Re: Tracking wait event for latches

From: Robert Haas <robertmhaas(at)gmail(dot)com>
To: Thomas Munro <thomas(dot)munro(at)enterprisedb(dot)com>
Cc: Michael Paquier <michael(dot)paquier(at)gmail(dot)com>, Alexander Korotkov <a(dot)korotkov(at)postgrespro(dot)ru>, PostgreSQL mailing lists <pgsql-hackers(at)postgresql(dot)org>
Subject: Re: Tracking wait event for latches
Date: 2016-09-23 01:32:28
Message-ID: CA+TgmoaqTpzrNrOLt2_Zgr_4C5RDwr5kg81aQYW-b9UspT9mkw@mail.gmail.com
Views: Raw Message | Whole Thread | Download mbox | Resend email
Thread:
Lists: pgsql-hackers

On Thu, Sep 22, 2016 at 7:10 PM, Thomas Munro
<thomas(dot)munro(at)enterprisedb(dot)com> wrote:
> Interesting. OK, I agree that it'd be useful to show that we're
> waiting because there's nothing happening, or waiting because the user
> asked us to sleep, or waiting on IO, or waiting for an IPC response
> because something is happening, and that higher level information is
> difficult/impossible to extract automatically from the WaitEventSet.

Cool. :-)

> I understand that "Activity" is the category of wait points that are
> waiting for activity, but I wonder if it might be clearer to users if
> that were called "Idle", because it's the category of idle waits
> caused by non-activity.

I thought about that but figured it would be better to consistently
state the thing *for which* we were waiting. We wait FOR a client or
a timeout or activity. We do not wait FOR idle; we wait to be NOT
idle.

> Why is WalSenderMain not in that category alongside WalReceiverMain?
> Hmm, actually it's kind of a tricky one: whether it's really idle or
> waiting for IO depends. It's always ready to wait for clients to send
> messages, but I'd say that's part of its "idle" behaviour. But it's
> sometimes waiting for the socket to be writable: if
> (pq_is_send_pending()) wakeEvents |= WL_SOCKET_WRITABLE, and that's
> when it's definitely not idle, it's actively trying to feed WAL down
> the pipe. Do we want to get into dynamic categories depending on
> conditions like that?

I suspect that's overkill. I don't want wait-point-naming to make
programming the system noticeably more difficult, so I think it's fine
to pick a categorization of what we think the typical case will be and
call it good. If we try that and people find it's a nuisance, we can
fix it then. In the case of WAL sender, I assume it will normally be
waiting for more WAL to be generated; whereas in the case of WAL
receiver, I assume it will normally be waiting for more WAL to be
received from the remote side. The reverse cases are possible: the
sender could be waiting for the socket buffer to drain so it can push
more WAL onto the wire, and the receiver could likewise be waiting for
buffer space to push out feedback messages. But probably mostly not.
At least for a first cut, I'd be inclined to handle this fuzziness by
putting weasel-words in the documentation rather than by trying to
make the reporting 100% perfectly accurate.

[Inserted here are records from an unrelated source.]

-- ==== Sys2Proof/Certificates/Slice0/Obligations.lean ====
section
/-!
DEFINITION. The statements about the block that the provers are asked for.
-/

open Sys2Proof Sys2Proof.Machine

/-- MAC, DMAC, CMAC (R112, R115, R116): the exact products of the data registers, in raw Q10.62, added to the accumulators or set into them. -/
def Obligations.MultiplyAccumulate : Prop :=
  ∀ (e : Fin 32) (s : State),
    let w := s.engWord e
    let d := fun n => ((s.eng e).dreg n).toInt
    let xr := d (fSX w)
    let xi := d (fSX w + 1)
    let yr := d (fSY w)
    let yi := d (fSY w + 1)
    let a := fA w
    (s.issues e .arith 0x01 = true → exec (.mac e) s = .next ((Safety.macA s e a w (xr * yr)).slotDone e [.arith])) ∧
    (s.issues e .arith 0x02 = true →
      exec (.dmac e) s = .next ((Safety.macA (Safety.macA s e a w (xr * yr)) e (a + 1) w (xi * yi)).slotDone e [.arith])) ∧
    (s.issues e .arith 0x03 = true → fCONJ w = false →
      exec (.cmac e) s =
        .next ((Safety.macA (Safety.macA s e a w (xr * yr - xi * yi)) e (a + 1) w (xr * yi + xi * yr)).slotDone e [.arith])) ∧
    (s.issues e .arith 0x03 = true → fCONJ w = true →
      exec (.cmac e) s =
        .next ((Safety.macA (Safety.macA s e a w (xr * yr + xi * yi)) e (a + 1) w (xi * yr - xr * yi)).slotDone e [.arith]))

/-- CLR, ADDA, MOVA, ABSA, ASH, LDA, ADDD, SUBD (R111, R116, R117, R120): what each leaves in accumulator An. A marked source gives the limit of the
sign of what the operation stands for, marked, without OVG: that last is the model's choice (log entry 78). -/
def Obligations.AccumulatorOperations : Prop :=
  ∀ (e : Fin 32) (s : State),
    let w := s.engWord e
    let a := fA w
    let b := ((s.eng e).accSrc (fB w)).toInt
    let marked := (s.eng e).accSrcMark (fB w)
    let x := ((s.eng e).dreg (fSX w)).toInt
    let limit := fun (neg : Bool) => Safety.toA s e a (if neg then 0x800000000000000000 else 0x7FFFFFFFFFFFFFFFFF) true
    let shifted := ⌊(x : Rat) * 2 ^ 31 * (2 : Rat) ^ fSH w⌋
    (s.issues e .arith 0x08 = true → exec (.clr e) s = .next ((Safety.toA s e a 0 false).slotDone e [.arith])) ∧
    (s.issues e .arith 0x09 = true →
      exec (.adda e) s = .next ((Safety.addA s e a (if fNEG w then -b else b)).slotDone e [.arith])) ∧
    (s.issues e .arith 0x0A = true → exec (.mova e) s =
      .next ((if marked then limit (decide ((if fNEG w then -b else b) < 0))
        else Safety.setA s e a (if fNEG w then -b else b)).slotDone e [.arith])) ∧
    (s.issues e .arith 0x0B = true →
      exec (.absa e) s = .next ((if marked then limit false else Safety.setA s e a |b|).slotDone e [.arith])) ∧
    (s.issues e .arith 0x0C = true →
      exec (.ash e) s =
        .next ((if marked then limit (decide (b < 0)) else Safety.setA s e a ⌊(b : Rat) * (2 : Rat) ^ fSH w⌋).slotDone e [.arith])) ∧
    (s.issues e .arith 0x0D = true → exec (.lda e) s = .next ((Safety.setA s e a shifted).slotDone e [.arith])) ∧
    (s.issues e .arith 0x0E = true → exec (.addd e) s = .next ((Safety.addA s e a shifted).slotDone e [.arith])) ∧
    (s.issues e .arith 0x0F = true → exec (.subd e) s = .next ((Safety.addA s e a (-shifted)).slotDone e [.arith]))

/-- RND, RNDK, MPYD (R119): the accumulator times 2^SH, or the product of two data registers, to the nearest multiple of 2^-31, a tie to even,
saturating with SAT; the accumulators keep their values and marks. -/
def Obligations.RoundingToNearestEven : Prop :=
  ∀ (e : Fin 32) (s : State),
    let w := s.engWord e
    let q := fun n => (((s.eng e).accSrc n).toInt : Rat) * (2 : Rat) ^ fSH w / 2 ^ 31
    let p := (((s.eng e).dreg (fSX w)).toInt * ((s.eng e).dreg (fSY w)).toInt : Rat) / 2 ^ 31
    (s.issues e .arith 0x10 = true → ∃ n, Safety.NearestEven (q (fA w)) n ∧
      exec (.rnd e) s = .next ((Safety.toD s e (fDZ w) (Safety.clamp n) (Safety.outside n)).slotDone e [.arith])) ∧
    (s.issues e .arith 0x11 = true → ∃ n m, Safety.NearestEven (q (fA w)) n ∧ Safety.NearestEven (q (fA w + 1)) m ∧
      exec (.rndk e) s = .next ((Safety.toD (Safety.toD s e (fDZ w) (Safety.clamp n) (Safety.outside n)) e (fDZ w + 1)
        (Safety.clamp m) (Safety.outside m)).slotDone e [.arith])) ∧
    (s.issues e .arith 0x1E = true → ∃ n, Safety.NearestEven p n ∧
      exec (.mpyd e) s = .next ((Safety.toD s e (fDZ w) (Safety.clamp n) (Safety.outside n)).slotDone e [.arith]))

/-- ADD, SUB, MIN, MAX, ABS, NEG, AND, OR, XOR, SHF (R120, R121): the value each leaves for Dz; WRAP takes a sum modulo 2^32 without SAT. CMP and CMPA
(R122): LT and EQ from the exact signed comparison, on their way for two cycles (R137). -/
def Obligations.DataRegisterResultsAndCompareFlags : Prop :=
  (∀ (e : Fin 32) (s : State),
      let w := s.engWord e
      let x := (s.eng e).dreg (fSX w)
      let y := (s.eng e).dreg (fSY w)
      let z := fDZ w
      let sat := fun (v : Int) => (Safety.toD s e z (Safety.clamp v) (Safety.outside v)).slotDone e [.arith]
      let plain := fun (v : Word) => (Safety.toD s e z v false).slotDone e [.arith]
      (s.issues e .arith 0x14 = true → exec (.add e) s = .next (if fCONJ w then plain (x + y) else sat (x.toInt + y.toInt))) ∧
      (s.issues e .arith 0x15 = true → exec (.sub e) s = .next (if fCONJ w then plain (x - y) else sat (x.toInt - y.toInt))) ∧
      (s.issues e .arith 0x16 = true → exec (.min e) s = .next (plain (BitVec.ofInt 32 (min x.toInt y.toInt)))) ∧
      (s.issues e .arith 0x17 = true → exec (.max e) s = .next (plain (BitVec.ofInt 32 (max x.toInt y.toInt)))) ∧
      (s.issues e .arith 0x18 = true → exec (.abs e) s = .next (sat |x.toInt|)) ∧
      (s.issues e .arith 0x19 = true → exec (.neg e) s = .next (sat (-x.toInt))) ∧
      (s.issues e .arith 0x1A = true → exec (.and e) s = .next (plain (x &&& y))) ∧
      (s.issues e .arith 0x1B = true → exec (.or e) s = .next (plain (x ||| y))) ∧
      (s.issues e .arith 0x1C = true → exec (.xor e) s = .next (plain (x ^^^ y))) ∧
      (s.issues e .arith 0x1D = true → exec (.shf e) s = .next (sat ⌊(x.toInt : Rat) * (2 : Rat) ^ fSH w⌋))) ∧
  (∀ (e : Fin 32) (s : State),
      let w := s.engWord e
      let flags := fun (x y : Int) =>
        (s.setEng e ((s.eng e).later 2 2 .flags (if x < y then 1 else if x = y then 2 else 0))).slotDone e [.arith]
      (s.issues e .arith 0x12 = true →
        exec (.cmp e) s = .next (flags ((s.eng e).dreg (fSX w)).toInt ((s.eng e).dreg (fSY w)).toInt)) ∧
      (s.issues e .arith 0x13 = true → exec (.cmpa e) s = .next (flags ((s.eng e).accSrc (fA w)).toInt 0)))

> I was thinking about suggesting a category "Replication" to cover the
> waits for client IO relating to replication, as opposed to client IO
> waits relating to regular user connections. Then you could put sync
> rep into that category instead of IPC, even though technically it is
> waiting for IPC from walsender process(es), on the basis that it's
> more newsworthy to a DBA that it's really waiting for a remote replica
> to respond. But it's probably pretty clear what's going on from the
> the wait point names, so maybe it's not worth a category. Thoughts?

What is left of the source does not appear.